** Opening GIVEN DATA block **
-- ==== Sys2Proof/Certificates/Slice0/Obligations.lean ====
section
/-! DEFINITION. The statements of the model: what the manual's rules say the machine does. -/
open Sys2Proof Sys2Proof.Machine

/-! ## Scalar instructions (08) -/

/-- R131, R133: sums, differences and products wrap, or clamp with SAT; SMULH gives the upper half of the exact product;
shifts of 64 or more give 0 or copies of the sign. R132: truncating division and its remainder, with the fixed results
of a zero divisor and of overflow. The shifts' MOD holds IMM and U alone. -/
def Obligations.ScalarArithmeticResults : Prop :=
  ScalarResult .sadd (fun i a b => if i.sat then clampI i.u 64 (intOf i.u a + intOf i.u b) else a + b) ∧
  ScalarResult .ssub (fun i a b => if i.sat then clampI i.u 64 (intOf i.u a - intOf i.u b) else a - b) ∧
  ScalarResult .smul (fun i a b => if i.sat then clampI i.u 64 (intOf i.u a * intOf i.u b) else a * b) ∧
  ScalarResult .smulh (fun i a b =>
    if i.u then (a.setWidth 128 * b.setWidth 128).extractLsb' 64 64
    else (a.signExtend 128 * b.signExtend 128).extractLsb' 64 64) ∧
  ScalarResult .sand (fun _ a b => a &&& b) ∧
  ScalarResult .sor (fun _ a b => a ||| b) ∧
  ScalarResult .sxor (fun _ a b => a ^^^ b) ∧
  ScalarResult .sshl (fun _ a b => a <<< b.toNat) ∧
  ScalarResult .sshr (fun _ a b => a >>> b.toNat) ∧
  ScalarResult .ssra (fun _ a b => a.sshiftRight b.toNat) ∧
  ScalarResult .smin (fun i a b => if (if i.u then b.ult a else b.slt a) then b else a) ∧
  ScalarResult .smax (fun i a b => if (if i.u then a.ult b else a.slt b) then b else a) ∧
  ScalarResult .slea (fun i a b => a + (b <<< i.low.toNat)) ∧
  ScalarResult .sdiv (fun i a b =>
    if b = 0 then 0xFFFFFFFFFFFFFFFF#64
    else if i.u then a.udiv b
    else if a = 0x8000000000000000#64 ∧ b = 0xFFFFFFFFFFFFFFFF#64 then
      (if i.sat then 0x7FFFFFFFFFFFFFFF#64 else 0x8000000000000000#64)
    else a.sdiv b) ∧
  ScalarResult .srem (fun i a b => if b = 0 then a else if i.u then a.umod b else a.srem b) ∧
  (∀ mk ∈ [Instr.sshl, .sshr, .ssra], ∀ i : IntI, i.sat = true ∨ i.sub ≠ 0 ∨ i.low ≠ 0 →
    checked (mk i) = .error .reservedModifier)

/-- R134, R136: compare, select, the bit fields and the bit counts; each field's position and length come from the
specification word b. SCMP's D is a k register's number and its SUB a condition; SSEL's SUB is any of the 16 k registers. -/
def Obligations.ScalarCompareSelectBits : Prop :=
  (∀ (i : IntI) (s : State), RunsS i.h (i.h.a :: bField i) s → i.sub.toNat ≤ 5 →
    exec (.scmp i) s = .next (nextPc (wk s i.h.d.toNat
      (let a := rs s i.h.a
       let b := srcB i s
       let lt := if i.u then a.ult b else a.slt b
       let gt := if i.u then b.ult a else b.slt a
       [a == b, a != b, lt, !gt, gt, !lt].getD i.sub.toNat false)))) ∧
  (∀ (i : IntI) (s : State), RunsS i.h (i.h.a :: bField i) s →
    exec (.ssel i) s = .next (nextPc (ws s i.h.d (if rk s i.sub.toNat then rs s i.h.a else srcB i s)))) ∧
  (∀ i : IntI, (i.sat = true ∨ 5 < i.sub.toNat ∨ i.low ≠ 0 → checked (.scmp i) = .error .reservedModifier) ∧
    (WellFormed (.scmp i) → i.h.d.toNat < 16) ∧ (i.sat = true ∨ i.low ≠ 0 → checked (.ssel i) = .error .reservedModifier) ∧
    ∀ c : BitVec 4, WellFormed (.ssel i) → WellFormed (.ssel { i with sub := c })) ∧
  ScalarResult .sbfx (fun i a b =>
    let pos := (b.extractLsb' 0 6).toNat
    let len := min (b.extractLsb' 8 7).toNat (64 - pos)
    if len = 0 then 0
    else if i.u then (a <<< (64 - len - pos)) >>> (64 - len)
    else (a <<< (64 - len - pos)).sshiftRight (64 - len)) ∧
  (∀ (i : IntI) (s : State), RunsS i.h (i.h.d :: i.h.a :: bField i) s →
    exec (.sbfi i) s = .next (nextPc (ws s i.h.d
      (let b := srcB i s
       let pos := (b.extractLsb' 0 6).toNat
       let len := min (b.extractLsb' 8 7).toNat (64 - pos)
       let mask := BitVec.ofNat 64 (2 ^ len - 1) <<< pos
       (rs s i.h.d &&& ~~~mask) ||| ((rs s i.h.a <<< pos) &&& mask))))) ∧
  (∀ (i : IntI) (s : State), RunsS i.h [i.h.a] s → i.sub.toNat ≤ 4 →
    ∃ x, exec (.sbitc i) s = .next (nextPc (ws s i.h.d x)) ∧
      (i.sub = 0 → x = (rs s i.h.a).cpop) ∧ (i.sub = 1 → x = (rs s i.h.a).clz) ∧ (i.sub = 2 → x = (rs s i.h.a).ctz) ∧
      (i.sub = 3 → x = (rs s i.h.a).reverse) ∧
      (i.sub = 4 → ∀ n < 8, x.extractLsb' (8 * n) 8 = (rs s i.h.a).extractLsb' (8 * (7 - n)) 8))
** Closing GIVEN DATA block **
** Opening GIVEN DATA block **
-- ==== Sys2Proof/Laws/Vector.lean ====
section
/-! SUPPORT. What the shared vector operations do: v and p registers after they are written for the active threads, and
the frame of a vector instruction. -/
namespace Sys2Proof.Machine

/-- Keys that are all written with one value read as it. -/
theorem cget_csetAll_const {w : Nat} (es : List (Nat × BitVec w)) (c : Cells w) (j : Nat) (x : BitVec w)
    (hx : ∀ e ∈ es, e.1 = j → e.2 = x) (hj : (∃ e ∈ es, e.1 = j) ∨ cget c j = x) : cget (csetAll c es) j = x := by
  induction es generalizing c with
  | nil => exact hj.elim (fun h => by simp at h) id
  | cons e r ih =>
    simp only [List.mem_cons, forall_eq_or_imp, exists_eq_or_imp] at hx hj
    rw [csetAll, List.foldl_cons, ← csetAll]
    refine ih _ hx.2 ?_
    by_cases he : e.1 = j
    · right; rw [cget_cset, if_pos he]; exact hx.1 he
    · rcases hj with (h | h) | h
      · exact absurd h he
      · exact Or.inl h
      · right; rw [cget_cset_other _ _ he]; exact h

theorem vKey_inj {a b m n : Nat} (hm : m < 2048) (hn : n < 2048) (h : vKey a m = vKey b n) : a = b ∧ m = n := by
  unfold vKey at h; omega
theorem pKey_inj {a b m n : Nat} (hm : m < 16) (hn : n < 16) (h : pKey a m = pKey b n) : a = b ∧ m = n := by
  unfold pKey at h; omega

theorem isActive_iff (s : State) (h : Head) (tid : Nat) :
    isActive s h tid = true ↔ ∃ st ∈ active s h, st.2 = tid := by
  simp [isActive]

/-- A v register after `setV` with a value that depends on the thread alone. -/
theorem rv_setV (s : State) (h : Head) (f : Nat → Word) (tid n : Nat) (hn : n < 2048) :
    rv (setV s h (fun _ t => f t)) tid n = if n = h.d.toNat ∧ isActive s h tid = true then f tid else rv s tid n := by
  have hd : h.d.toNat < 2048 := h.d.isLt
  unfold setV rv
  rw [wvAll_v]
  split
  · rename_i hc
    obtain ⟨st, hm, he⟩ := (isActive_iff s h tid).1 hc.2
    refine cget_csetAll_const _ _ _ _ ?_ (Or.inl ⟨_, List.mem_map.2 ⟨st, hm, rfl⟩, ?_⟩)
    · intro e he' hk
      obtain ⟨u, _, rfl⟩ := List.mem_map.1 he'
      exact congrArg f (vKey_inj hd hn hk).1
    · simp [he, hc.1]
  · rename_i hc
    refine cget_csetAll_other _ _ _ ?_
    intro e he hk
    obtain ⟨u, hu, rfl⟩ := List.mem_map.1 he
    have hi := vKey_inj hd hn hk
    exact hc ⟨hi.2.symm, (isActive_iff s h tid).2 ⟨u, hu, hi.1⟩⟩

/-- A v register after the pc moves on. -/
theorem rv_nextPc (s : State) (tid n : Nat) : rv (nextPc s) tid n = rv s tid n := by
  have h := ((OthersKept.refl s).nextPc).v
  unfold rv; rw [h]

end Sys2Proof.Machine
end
** Closing GIVEN DATA block **
**EXERCISE AIM**
State the number of lines of the preceding material in which the word "sdiv" is found, and nothing more.

**TASK ANSWER**
2